The deal will combine the software providers Leap quantum cloud services with data drawn from IPG, which is running the program out of its emerging technology group. Together, the companies aim to help clients identify high-value audiences and deliver more tailored messages at the right time and in the right setting, resulting in improved personalization and performance. Terms of the deal were not disclosed.

At IPG, we understand that every customer is unique, with very personal passions, behaviors and motivations, said Philippe Krakowsky, CEO of IPG, in a statement. By working with D-Wave and adopting quantum technology as part of our tech stack, we believe we can uncover an even greater collection of data-driven insights to deliver more relevant and effective marketing for our clients, at scale.

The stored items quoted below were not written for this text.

-- ==== Sys2Proof/Machine/Parser.lean ====
section
/-!
DEFINITION. Machine/Parser.lean: the commands of the parser and the payload scanner (chapter 4, R93 to R115).
-/

namespace Sys2Proof.Machine

/-! ### Parsing -/

/-- PARSE_ACCEPT (R94, R466): the oldest packet of a port's FIFO whose first 512 bytes (or all of it) are there is taken by a
parse engine and counted as received. -/
def execParseAccept (id : Nat) (s : State) : Host.Outcome State Fault Refusal :=
  ok (s.withPkt id fun p s =>
    let p := if (s.pktRecipe p).isNone && s.anyActive then { p with version := if s.slotState 0 = 3 then 0 else 1 } else p
    if p.place != .fifo || p.egress || p.arrived < min 512 p.len || !s.fdOpen || s.fifoHeld p.port || (s.pktRecipe p).isNone ||
        !s.oldestOf p (fun q => q.place == .fifo) then s
    else
      let s := s.setPkt { p with place := .parsing, pipe := s.servedBy p.port, begun := s.time.elapsed }
      s.countAs csPort p.port 0 1 p.len p.tag)

/-- The malformed-packet capture of a pipeline filled, when it is armed (R102). -/
def State.capture (s : State) (p : Packet) (w : Walk) : State :=
  if !s.on (R.PRS_CAP_CTRL_arm p.pipe) then s
  else
    let s := s.wr (R.PRS_CAP_INFO_class p.pipe) w.cls
    let s := s.wr (R.PRS_CAP_INFO_state p.pipe) w.state
    let s := s.wr (R.PRS_CAP_INFO_offset p.pipe) w.off
    let s := s.wr (R.PRS_CAP_INFO_port p.pipe) p.port
    let s := s.wr (R.PRS_CAP_INFO_version p.pipe) p.version
    let s := s.wr64 (R.PRS_CAP_TURN_LO_turn_lo p.pipe) (R.PRS_CAP_TURN_HI_turn_hi p.pipe) p.tag
    let s := s.each (List.range 32) fun i s => s.wr (R.PRS_CAP_DATA_data p.pipe i) (leAt p.bytes (4 * i) 4)
    (s.wr (R.PRS_CAP_CTRL_arm p.pipe) 0).wr (R.PRS_CAP_CTRL_valid p.pipe) 1

/-- Whether a packet with a turn tag searches a pattern set (R114). -/
def State.setServes (s : State) (set τ : Nat) : Bool := inForce (sread (fun _ => []) s.fd.sets set) 0 τ == 1

/-- The scan profile a packet takes from its parse (R99, R100, R103): the terminal state's, or its class's. -/
def Recipe.profileOf (r : Recipe) (w : Walk) : Nat := if w.cls = 0 then w.profile else (r.clsAction w.cls).profile

/-- A parsed packet handed to the scanner complex (R98, R103, R108): with a scan to do, or done with it. A profile that the Recipe does
not declare is no scan; a scan none of whose sets is UP has ended at once (R107; notes/assumptions/170.md). -/
def State.handOff (s : State) (r : Recipe) (p : Packet) (w : Walk) (profile : Nat) (punt : Bool) (start : Nat) : State :=
  let hv := headerVector r p.bytes p.stamp p.tag p.port p.version w punt p.len start
  let p := { p with hv := hv, stack := w.stack, payload := w.payload, emit := 2 ^ w.stack.length - 1, profile := profile,
                    place := .holdDone, scan := none }
  if profile = 0 then s.setPkt p
  else
    match r.profiles[profile]? with
    | none => s.setPkt p
    | some pr =>
      let up := bitsWhere 8 fun i => bitAt pr.sets i && s.setServes i p.tag
      let reg := pr.region w.stack w.payload p.len
      let hv := hvSet (hvSet hv 33 1 (1 + 16 * profile)) 35 1 (bitsWhere 8 fun i => bitAt pr.sets i && !bitAt up i)
      let sc : Scan := ⟨up, reg.1, reg.2, reg.1, 0, List.replicate 8 ⟨false, 0, 0, 0⟩, 0, 0, false, false⟩
      let s := s.bump (R.PRS_SCAN_PKTS_count p.pipe)
      if reg.2 ≤ reg.1 || up = 0 then s.setPkt { p with hv := scanToHv pr sc false false hv, scan := some sc }
      else s.setPkt { p with hv := hv, scan := some sc, place := .holdWait }

/-- PARSE_COMPLETE (R93, R94, R96, R99 to R102, R108): the parse ends. A malformed packet is counted and takes its class's
action; the others, and the ones forwarded, enter the scanner complex, or wait while its hold is full. -/
def execParseComplete (id : Nat) (s : State) : Host.Outcome State Fault Refusal :=
  ok (s.withPkt id fun p s =>
    match s.pktRecipe p with
    | none => s
    | some r =>
      if p.place != .parsing && p.place != .stalled then s
      else if p.poison then (s.bump R.MIF_POISON_CONSUMED_count).dropPkt p drPoison
      else
        let start := inForce (sread (fun _ => []) s.fd.starts p.port) 0 p.tag
        let w := r.parse p.bytes p.len start
        let act := r.clsAction w.cls
        let bad := w.cls != 0
        let discards := bad && act.code ≤ 2
        if !discards && 128 ≤ s.holdCount p.pipe then s.setPkt { p with place := .stalled }
        else
          let s := s.pmuFd 0x040 p.pipe 1
          let s := s.onlyIf bad fun s => (s.bump (R.PRS_MAL_CNT_count p.pipe w.cls)).capture p w
          if discards then
            let s := if act.code = 2 then s.dropMirror p act.session (clsReason w.cls) else s
            s.dropPkt p (clsReason w.cls)
          else s.handOff r p w (r.profileOf w) (bad && act.code == 4) (r.startOf start))

/-- CAPTURE_ARM (R102): a write of PRS_CAP_CTRL_pl: 1 in arm sets it, 1 in valid clears it. -/
def execCaptureArm (fn be pl val : Nat) (s : State) : Host.Outcome State Fault Refusal :=
  ok (if 8 ≤ pl then s
    else s.hostWrite fn (R.PRS_CAP_CTRL pl) be false fun s => s.mergeReg (R.PRS_CAP_CTRL pl) val be)

/-- PORT_START_WRITE (R96): the start state of a port for packets tagged after the turn in which the write is accepted. -/
def execPortStartWrite (fn be port val : Nat) (s : State) : Host.Outcome State Fault Refusal :=
  ok (if 128 ≤ port then s
    else s.hostWrite fn (R.PRS_PORT_START port) be false fun s =>
      let s := s.mergeReg (R.PRS_PORT_START port) val be
      let h := sread (fun _ => []) s.fd.starts port
      { s with fd := { s.fd with starts := mput s.fd.starts port ((s.time.turn, s.rd (R.PRS_PORT_START_start port)) :: h) } })

/-! ### Scanning -/

/-- Whether the bytes of a packet before byte `n` can be read by the scanner: they have arrived, and from byte 512 on stand
in the TD (R109). -/
def Packet.readable (p : Packet) (n : Nat) : Bool := n ≤ p.arrived && (n ≤ 512 || n ≤ p.staged)

/-- A scan ended (R106, R107, R113): its results go to the header vector, and no engine waits any more. -/
def State.endScan (s : State) (p : Packet) (pr : ScanProfile) (sc : Scan) (timeout : Bool) : State :=
  s.setPkt { p with hv := scanToHv pr sc timeout sc.bad p.hv, scan := some { sc with stalled := false }, place := .holdDone }

/-- SCAN_SHIFT (R105, R107 to R109, R113, R247): a waiting packet takes a free engine at its first shift. The shift tests every
set that has not stopped, or stalls while a byte of its window is missing. `poison` says that a byte it reads in the on-die
buffer carries the mark; on a packet not marked yet the word there is uncorrectable, which marks it (R298, R313). `ptr` is a cell pointer
it presents, and a rejected one ends the scan as poisoned. -/
def execScanShift (id : Nat) (poison : Bool) (ptr : Option Nat) (s : State) : Host.Outcome State Fault Refusal :=
  ok (s.withPkt id fun p s =>
    match p.scan, s.pktRecipe p with
    | some sc, some r =>
      let first := p.place == .holdWait
      if !(first && s.engineCount p.pipe < 8) && !(p.place == .scanning && !sc.stalled) then s
      else
        let sc := if first then { sc with began := s.time.elapsed, limit := s.rd R.PRS_CTRL_scan_timeout * 1000 } else sc
        let p := { p with place := .scanning, scan := some sc }
        let pr := r.profiles.getD p.profile ⟨0, .byte0, 0, 0, []⟩
        let bad := ptr.bind fun a => (s.ptrFault a false).map fun k => (a, k)
        if bad.isSome then
          let s := match bad with | some (a, k) => s.badPtr a k rqScanner | none => s
          s.endScan { p with poison := true } pr { sc with bad := true } false
        else if !p.readable (min (sc.at_ + 64) sc.stop) then
          let s := s.setPkt { p with scan := some { sc with stalled := true } }
          (s.bump (R.PRS_SCAN_STALLS_count p.pipe)).pmuFd 0x042 p.pipe 1
        else
          let active (i : Nat) : Bool := bitAt sc.sets i && !bitAt sc.stopped i
          let res := (List.range 8).map fun i =>
            let x := sc.res.getD i ⟨false, 0, 0, 0⟩
            if active i then x.shift (r.sets.getD i []) p.bytes sc.start sc.stop sc.at_ else x
          let stopped := bitsWhere 8 fun i =>
            bitAt sc.stopped i || (bitAt pr.stop i && active i && (res.getD i ⟨false, 0, 0, 0⟩).hit)
          let marked := poison && 512 < min (sc.at_ + 64) sc.stop
          let fresh := marked && !p.poison && !p.bodyBad
          let s := s.onlyIf fresh fun s => (s.uncorrectable 4 1 0 0).bump (R.MIF_POISON_SRC_count 4)
          let p := { p with bodyBad := p.bodyBad || fresh }
          let sc := { sc with res := res, stopped := stopped, at_ := sc.at_ + 32, bad := sc.bad || marked }
          let s := s.pmuFd 0x041 p.pipe 1
          if sc.stop ≤ sc.at_ || (List.range 8).all fun i => !bitAt sc.sets i || bitAt stopped i then s.endScan p pr sc false
          else s.setPkt { p with scan := some sc }
    | _, _ => s)

/-- SCAN_STALL_RESUME (R109): bytes have arrived from the line (`arrived` of them) or stand in the TD (up to byte `staged`);
a stalled shift resumes once its window is complete. -/
def execScanStallResume (id arrived staged : Nat) (s : State) : Host.Outcome State Fault Refusal :=
  ok (s.withPkt id fun p s =>
    let p := { p with arrived := max p.arrived (min arrived p.len), staged := max p.staged (min staged (min arrived p.len)) }
    match p.scan with
    | some sc =>
      s.setPkt { p with scan := some { sc with stalled := sc.stalled && !p.readable (min (sc.at_ + 64) sc.stop) } }
    | none => s.setPkt p)

/-- SCAN_TIMEOUT (R100, R112): a scan that has not ended within the scanner timeout of its first shift ends with what it has;
the packet takes its version's scan-timeout action. -/
def execScanTimeout (id : Nat) (s : State) : Host.Outcome State Fault Refusal :=
  ok (s.withPkt id fun p s =>
    match p.scan, s.pktRecipe p with
    | some sc, some r =>
      if p.place != .scanning || s.time.elapsed < sc.began + sc.limit then s
      else
        let s := s.bump (R.PRS_SCAN_TIMEOUTS_count p.pipe)
        let act := r.timeoutAction
        if act.code ≤ 2 then
          (if act.code = 2 then s.dropMirror p act.session drScanTimeout else s).dropPkt p drScanTimeout
        else
          let hv := if act.code = 4 then hvSet p.hv 19 1 (hvNum p.hv 19 1 ||| 32) else p.hv
          s.endScan { p with hv := hv } (r.profiles.getD p.profile ⟨0, .byte0, 0, 0, []⟩) sc true
    | _, _ => s)

/-- SCANNER_RELEASE (R108): a packet that is done leaves for ingress stage 0, in arrival order per port. -/
def execScannerRelease (id : Nat) (s : State) : Host.Outcome State Fault Refusal :=
  ok (s.withPkt id fun p s =>
    if p.place == .holdDone && s.oldestOf p (fun q => q.place.early) then s.setPkt { p with place := .stageWait 0 } else s)

/-! ### The pattern sets -/

/-- The turn history of a set extended: searched (1) or skipped (0) by packets tagged after this turn. -/
def State.pushSet (s : State) (set v : Nat) : State :=
  { s with fd := { s.fd with sets := mput s.fd.sets set ((s.time.turn, v) :: sread (fun _ => []) s.fd.sets set) } }

/-- A write to PRS_SET_LC_s (R114): packets tagged later search the set from an enable, and skip it from a disable. -/
def State.setLcWrite (s : State) (fn be set : Nat) (enable : Bool) : State :=
  if 8 ≤ set then s
  else s.hostWrite fn (R.PRS_SET_LC set) be true fun s =>
    let a := R.PRS_SET_LC set
    let was := s.rd (lcFld a)
    let s := s.lcWrite a enable (!enable)
    let now := s.rd (lcFld a)
    if was = lcDown ∧ now = lcStarting then s.pushSet set 1
    else if (was = lcUp ∧ now = lcDraining) ∨ (was = lcStarting ∧ now = lcDown) then s.pushSet set 0
    else s

/-- SET_ENABLE (R114). -/
def execSetEnable (fn be set : Nat) (s : State) : Host.Outcome State Fault Refusal := ok (s.setLcWrite fn be set true)

/-- SET_DISABLE (R114). -/
def execSetDisable (fn be set : Nat) (s : State) : Host.Outcome State Fault Refusal := ok (s.setLcWrite fn be set false)

/-- Whether a packet before the stages searches a set, or may still do so (R114): a scan that has the set, a parse under way that leads
to one, a packet in its FIFO. -/
def State.searches (s : State) (p : Packet) (set : Nat) : Bool :=
  !p.egress && s.setServes set p.tag &&
  match p.place, s.pktRecipe p with
  | .fifo, some r => r.profiles.any fun x => bitAt x.sets set
  | .fifo, none => true
  | .parsing, some r | .stalled, some r =>
    let w := r.parse p.bytes p.len (inForce (sread (fun _ => []) s.fd.starts p.port) 0 p.tag)
    match r.profiles[r.profileOf w]? with
    | some x => r.profileOf w != 0 && bitAt x.sets set
    | none => false
  | .holdWait, _ | .scanning, _ => (match p.scan with | some sc => bitAt sc.sets set && !bitAt sc.stopped set | none => false)
  | _, _ => false

/-- SET_DRAIN_DONE (R114): no packet tagged before the disable is still to search a draining set: it is DOWN, or starts again under
pend_up. -/
def execSetDrainDone (set : Nat) (s : State) : Host.Outcome State Fault Refusal :=
  let a := R.PRS_SET_LC set
  let busy := s.fd.pkts.any fun p => s.searches p set
  ok (if 8 ≤ set || s.rd (lcFld a) != lcDraining || busy then s
    else
      let s := s.lcEndDrain a
      if s.rd (lcFld a) = lcStarting then s.pushSet set 1 else s)

end Sys2Proof.Machine
end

Taking a quantum-computing approach to campaign optimization is another example of how advertisers and agencies are thinking outside the box as they contend with the deprecation of identifiers that have been key for targeting ads, including third-party cookies. Google will begin phasing out cookies for a select number of Chrome users starting early next year.

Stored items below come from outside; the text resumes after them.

/-- The parts of the state that a command may change: every other part is the same after it, whatever its operands. -/
def Instr.touches : Instr → List Part
  | .bridgeUnitReceive .. =>
    [.regs, .out, .host, .fd, .cnt, .brg, .lif, .fab]
  | .bridgeReplayRequest .. =>
    [.regs, .cnt, .brg]
  | .bridgeLaneFailure .. | .spareLaneSwitchDone .. =>
    [.regs, .out, .host, .brg]
  | .tdTimeTransfer .. =>
    [.time]
  | .frameReceive .. | .clientFrameDemap .. | .replayRecordRelease .. =>
    [.regs, .out, .fd, .lif]
  | .pfcXoffRepeat .. =>
    [.regs, .out, .lif]
  | .pfcFrameReceive .. | .pfcPauseExpire .. | .gmpJcPeriod .. | .otnDefectTimer .. =>
    [.regs, .lif]
  | .otnFrameReceive .. =>
    [.regs, .clk, .lif]
  | .eopStatusArrive .. | .ingressSectionExit .. | .egressSectionExit .. =>
    [.regs, .out, .tab, .txf, .fd, .cnt, .brg, .lif]
  | .parseAccept .. =>
    [.regs, .fd, .cnt]
  | .parseComplete .. | .scanTimeout .. =>
    [.regs, .out, .fd, .cnt, .brg, .lif]
  | .captureArm .. | .pipelineDrainDone .. | .pipelineEnable .. | .pipelineDisable .. | .hostRingTailWrite ..
  | .poolSizeWrite .. | .poolLimitWrite .. | .queueStateCapture .. | .rankEnable .. | .hbmMapWrite .. | .queueLcSelect ..
  | .nodeStateCapture .. | .refillIntervalWrite .. | .cmPageWrite .. | .timeCapture .. | .fmeasStart ..
  | .clockEnableWrite .. | .minSerialWrite .. | .recipeBootWrite .. | .replayTailWrite .. | .pairLowRead ..
  | .pairHighRead .. | .hostAccessTimeout .. | .fenceRead .. | .fenceComplete .. | .ruleWrite .. | .commandTailDoorbell ..
  | .completionHeadDoorbell .. | .completionPost .. | .eventRecordDeliver .. | .critPendClear .. | .pmuEvselWrite ..
  | .pmuCounterWrite .. | .pmuRunWrite .. =>
    [.regs, .out, .host]
  | .bar2Read .. | .hbmPatrolVisit .. =>
    [.regs, .out, .host, .cnt, .mem]
  | .registerReadClear .. | .tsFifoPop .. | .tsiPortPageChange .. =>
    [.regs, .out, .host, .lif]
  | .portStartWrite .. | .setEnable .. | .setDisable .. | .setDrainDone .. | .pipelineReloadDone ..
  | .controlWordReloadDone .. | .replayStart .. =>
    [.regs, .out, .host, .fd]
  | .scanShift .. =>
    [.regs, .out, .host, .fd, .cnt, .mem]
  | .scanStallResume .. | .scannerRelease .. | .laneReturnComplete .. =>
    [.fd]
  | .stageIssue .. | .intentExecute .. | .chainRoomResume .. =>
    [.regs, .txf, .fd, .cnt]
  | .stageLookupReturn .. =>
    [.regs, .out, .host, .tab, .fd, .cnt, .mem]
  | .stageAction .. =>
    [.regs, .out, .host, .txf, .fd, .cnt]
  | .controlStorePatrol .. | .replayRecordFetch .. | .fwShadowReady .. =>
    [.regs, .fd]
  | .intentSettle .. =>
    [.txf]
  | .chainWaitTimeout .. =>
    [.regs, .txf, .fd]
  | .verdictReceive .. =>
    [.regs, .tab, .txf, .fd, .cnt, .brg]
  | .txnOpen .. | .txnStageAsmInsert .. | .txnStageAsmDelete .. | .txnStageAsmModify .. | .txnStageAsmRewrite ..
  | .txnStageExmInsert .. | .txnStageExmDelete .. | .txnStageExmModify .. | .txnStageArrayWrite ..
  | .txnStageArrayClear .. | .txnStageTdWrite .. | .txnPrepare .. =>
    [.regs, .host, .txns, .fab]
  | .txnPrepareComplete .. =>
    [.regs, .out, .host, .tab, .txns, .cnt, .mem, .fab]
  | .txnCommit .. | .txnCommitCancel .. =>
    [.regs, .sched, .host, .txns, .fab]
  | .txnAbort .. =>
    [.regs, .out, .sched, .host, .tab, .txns, .cnt, .mem, .fab]
  | .asmOverlapClose .. | .iterationContextExpire .. =>
    [.regs, .tab]
  | .learnPlace .. | .learnStateAlways .. | .ageingSweepVisit .. | .exmOverlapClose .. | .bucketLock ..
  | .bucketUnlockCommit .. | .bucketUnlockDiscard .. | .bucketLockExpire .. | .diagDone .. =>
    [.regs, .out, .host, .tab, .cnt, .mem]
  | .asmWalkerVisit .. =>
    [.regs, .out, .host, .tab, .mem]
  | .caParityError .. | .migrationDone .. | .rankDisable .. | .rankTestDone .. | .patrolRecordDeliver .. | .diagReadRaw ..
  | .diagWriteRaw .. | .diagWriteEncoded .. =>
    [.regs, .out, .host, .mem]
  | .search .. =>
    [.regs, .out, .host, .cnt, .mem, .fab]
  | .linkRecover .. | .remoteRspReceive .. | .lateErrReceive .. | .refusalComplete .. | .fwVerifyQuery .. =>
    [.regs, .out, .host, .fab]
  | .next .. | .flushPortDone .. | .flushPort .. =>
    [.regs, .out, .host, .tab, .cnt, .mem, .fab]
  | .ageLimitWrite .. | .learnRecordDeliver .. | .shadowCompareStart .. =>
    [.regs, .out, .host, .tab]
  | .bucketStagingWrite .. | .bucketEntryWrite .. =>
    [.regs, .out, .host, .svc, .tab, .cnt, .mem]
  | .shadowCompareDone .. =>
    [.regs, .out, .tab]
  | .bodyStagingWrite .. =>
    [.regs, .out, .host, .fd, .buf, .mem]
  | .discardNotice .. =>
    [.regs, .out, .host, .brg, .buf]
  | .stagingExpire .. | .auditDone .. | .wredSeedWrite .. | .auditStart .. | .hbmPartWrite .. | .rsvPortDisable ..
  | .rsvPortFillDone .. | .queueEnable .. | .queueDisable .. | .queueDisableFlush .. | .queueDrainDone ..
  | .cxlLinkTrainingDone .. =>
    [.regs, .out, .host, .buf]
  | .admissionDecision .. =>
    [.regs, .out, .host, .cnt, .brg, .buf, .lif, .mem]
  | .dequeueDecision .. =>
    [.regs, .out, .host, .fd, .cnt, .buf, .lif, .mem]
  | .tileReadReturn .. | .reservoirPageCopy .. =>
    [.regs, .out, .host, .cnt, .buf, .mem]
  | .rankCeWindowEnd .. =>
    [.regs, .mem]
  | .sramPatrolVisit .. =>
    [.regs, .out, .host, .tab, .txf, .buf, .mem]
  | .hbmTempBandChange .. =>
    [.svc, .mem]
  | .hbmDelayApply .. =>
    [.regs, .svc, .mem]
  | .rsvPortEnable .. | .rsvPortDrainDone .. | .rsvPortLoss .. =>
    [.regs, .out, .host, .svc, .buf]
  | .holdDest .. | .holdDestCancel .. =>
    [.regs, .out, .sched, .host, .fab]
  | .releaseDest .. =>
    [.regs, .out, .sched, .host, .buf, .fab]
  | .releaseDestCancel .. =>
    [.regs, .sched, .host, .buf, .fab]
  | .shaperRefill .. =>
    [.buf]
  | .voqVisit .. | .reassemblyDeliver .. =>
    [.regs, .out, .host, .cnt, .buf, .lif, .mem, .fab]
  | .linkEnable .. | .linkAutoRestart .. =>
    [.regs, .out, .host, .svc, .fab]
  | .linkDisable .. | .linkDrainDone .. | .helloReceive .. | .helloTimeout .. | .reachReceive .. | .reachLapse ..
  | .linkStatusReceive .. =>
    [.regs, .out, .host, .svc, .buf, .fab]
  | .laneMarkerCheck .. | .levelReceive .. | .peerForget .. =>
    [.regs, .fab]
  | .helloSend .. | .exchangeSetSend .. | .tagReportApply .. | .grantForgive .. | .linkStatusSend .. | .levelSend .. =>
    [.fab]
  | .cellTransmit .. =>
    [.regs, .out, .host, .svc, .cnt, .buf, .fab]
  | .cellReceive .. =>
    [.regs, .out, .host, .svc, .cnt, .buf, .mem, .fab]
  | .reorderGapTimeout .. =>
    [.regs, .out, .host, .cnt, .buf, .fab]
  | .creditGenerate .. =>
    [.regs, .cnt, .buf, .fab]
  | .exchangeSetReceive .. | .voqCreditReturn .. =>
    [.buf, .fab]
  | .remoteRd .. | .remoteWr .. | .remoteWrCommand .. | .remoteTimeout .. | .commandFetch .. =>
    [.regs, .host, .fab]
  | .remoteReqReceive .. =>
    [.regs, .out, .clk, .host, .lif, .fab]
  | .diceArm .. | .diceCancel .. | .tsiSwapArm .. | .tsiSwapCancel .. | .pmuFreezeArm .. | .pmuResumeArm ..
  | .pmuFreezeCancel .. =>
    [.regs, .out, .sched, .host]
  | .portEnable .. =>
    [.regs, .out, .host, .svc, .lif]
  | .portDisable .. =>
    [.regs, .out, .clk, .host, .lif]
  | .portDrainDone .. =>
    [.regs, .out, .clk, .host, .svc, .lif]
  | .lineLinkUp .. | .lineLinkDown .. =>
    [.regs, .clk]
  | .frameTransmit .. =>
    [.regs, .out, .fd, .cnt, .brg, .lif, .fab]
  | .fmeasGateEnd .. | .clockStatusSettle .. | .pmuFreezeFinal .. | .blockResetDone .. | .i2cBrownoutClear .. =>
    [.regs]
  | .tbsCtrlWrite .. | .servoOffsetWrite .. | .measurementTimeout .. | .unlockTimeout .. =>
    [.regs, .out, .time, .sched, .host, .recipe, .txns, .cnt, .buf, .fab]
  | .ppsPulse .. =>
    [.regs, .out, .time, .sched, .host, .recipe, .tab, .txns, .cnt, .buf, .fab]
  | .clkmonSelect .. | .clkmonPeriodEnd .. =>
    [.regs, .out, .time, .clk, .sched, .host, .recipe, .txns, .cnt, .buf, .fab]
  | .todArm .. | .phaseAdjust .. =>
    [.regs, .out, .time, .host]
  | .timeStep .. =>
    [.regs, .out, .time, .host, .tab]
  | .turnLengthWrite .. =>
    [.regs, .out, .time, .host, .recipe, .tab]
  | .turnBoundary .. =>
    [.regs, .out, .time, .sched, .host, .svc, .flash, .recipe, .tab, .txf, .txns, .fd, .cnt, .brg, .buf, .lif, .mem, .fab]
  | .recipeLoad .. | .recipeAuthFailComplete .. =>
    [.regs, .out, .host, .recipe, .tab, .txf, .txns, .fab]
  | .recipeFetchDone .. =>
    [.regs, .out, .host, .recipe, .tab, .txf, .txns, .cnt, .mem, .fab]
  | .recipeSlotReady .. =>
    [.regs, .out, .sched, .host, .recipe, .tab, .fd, .cnt, .mem, .fab]
  | .recipeStoreWriteDone .. =>
    [.regs, .out, .host, .recipe]
  | .recipeActivate .. | .recipeActivateCancel .. =>
    [.regs, .sched, .host, .recipe, .fab]
  | .recipeSlotRelease .. | .recipeAutostart .. =>
    [.regs, .out, .host, .recipe, .tab, .txf, .txns]
  | .registerWrite .. =>
    [.regs, .out, .clk, .host]
  | .functionLevelReset .. =>
    [.regs, .host]
  | .counterSelect .. | .counterWrite .. | .counterClear .. | .counterClearStripe .. | .sampleRecordDeliver .. =>
    [.regs, .out, .host, .cnt]
  | .snapAt .. =>
    [.regs, .sched, .host, .cnt, .fab]
  | .snapshotFinal .. =>
    [.regs, .cnt]
  | .snapshotWriteDone .. =>
    [.regs, .out, .host, .cnt, .fab]
  | .porRelease .. | .bootConfigStoreDone .. | .thermalTrip .. | .railRecovery .. =>
    [.regs, .svc]
  | .dataPathPauseEnd .. =>
    [.regs, .svc, .fd]
  | .brownout .. | .powerLoss .. =>
    [.regs, .time, .clk, .sched, .host, .svc, .fw, .flash, .recipe, .tab, .txf, .txns, .fd, .cnt, .brg, .buf, .lif, .mem, .fab]
  | .pllLock .. =>
    [.regs, .svc, .fw, .flash]
  | .firmwareRunning .. | .bootConfigStore .. | .sensorUpdate .. | .calibrationUserWrite .. =>
    [.regs, .out, .host, .svc]
  | .bootWatchdogExpire .. | .warmResetRequest .. | .perstAssert .. | .i2cWarmResetRequest .. | .recoveryReboot ..
  | .mgmtRebootFrame .. =>
    [.regs, .out, .time, .clk, .sched, .host, .svc, .fw, .flash, .recipe, .tab, .txf, .txns, .fd, .cnt, .brg, .buf, .lif, .mem, .fab]
  | .memoryFillDone .. =>
    [.regs, .out, .time, .sched, .host, .svc, .recipe, .tab, .txns, .cnt, .buf, .lif, .mem, .fab]
  | .tdResetRequest .. | .tdWatchdogExpire .. | .i2cTdResetRequest .. =>
    [.regs, .out, .sched, .host, .svc, .recipe, .tab, .txf, .txns, .fd, .cnt, .brg, .buf, .lif, .mem, .fab]
  | .tdHeartbeat .. | .perstRelease .. =>
    [.svc]
  | .tdRestartDone .. =>
    [.regs, .out, .time, .sched, .host, .svc, .recipe, .tab, .txns, .fd, .cnt, .buf, .lif, .fab]
  | .blockReset .. =>
    [.regs, .out, .sched, .host, .svc, .recipe, .txns, .fd, .cnt, .brg, .buf, .lif, .fab]
  | .fwCrumb .. | .fwCrumbRestart .. | .fwVerify .. | .fwVerifyAuthFail .. | .fwBankWriteDone .. | .stagedImageCheckDone .. =>
    [.regs, .host, .flash, .fab]
  | .inbandCrumbReceive .. | .mgmtCrumbFrame .. | .mgmtVerifyFrame .. =>
    [.regs, .flash]
  | .fwActivate .. | .fwActivateCancel .. | .fwRevert .. | .fwRevertCancel .. =>
    [.regs, .sched, .host, .fab]
  | .fwMgmtResume .. =>
    [.regs, .out, .host, .svc, .fw, .flash, .fab]
  | .arbRaise .. | .keyProgram .. | .keyRevoke .. | .fuseOperationDone .. | .recoveryVerify .. =>
    [.regs, .out, .host, .flash]
  | .recoveryGo .. =>
    [.regs, .out, .host, .svc, .flash]
  | .recoveryVerifyDone .. =>
    [.regs, .out, .flash]
  | .mgmtQueryFrame .. | .ledFrameShift .. =>
    [.out]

As ad signal loss intensifies, marketers have focused on first-party data acquisition, but struggles persist in effectively managing and deploying troves of customer information. In the D-Wave announcement, quantum computing was positioned as a way to get more utility from a high volume of data.

Were excited to work with IPG to bring the power of quantum to advertising optimization, more efficiently harnessing a massive amount of data to create hyper-targeted campaigns that drive desired outcomes for brands, said Alan Baratz, CEO of D-Wave, in a statement.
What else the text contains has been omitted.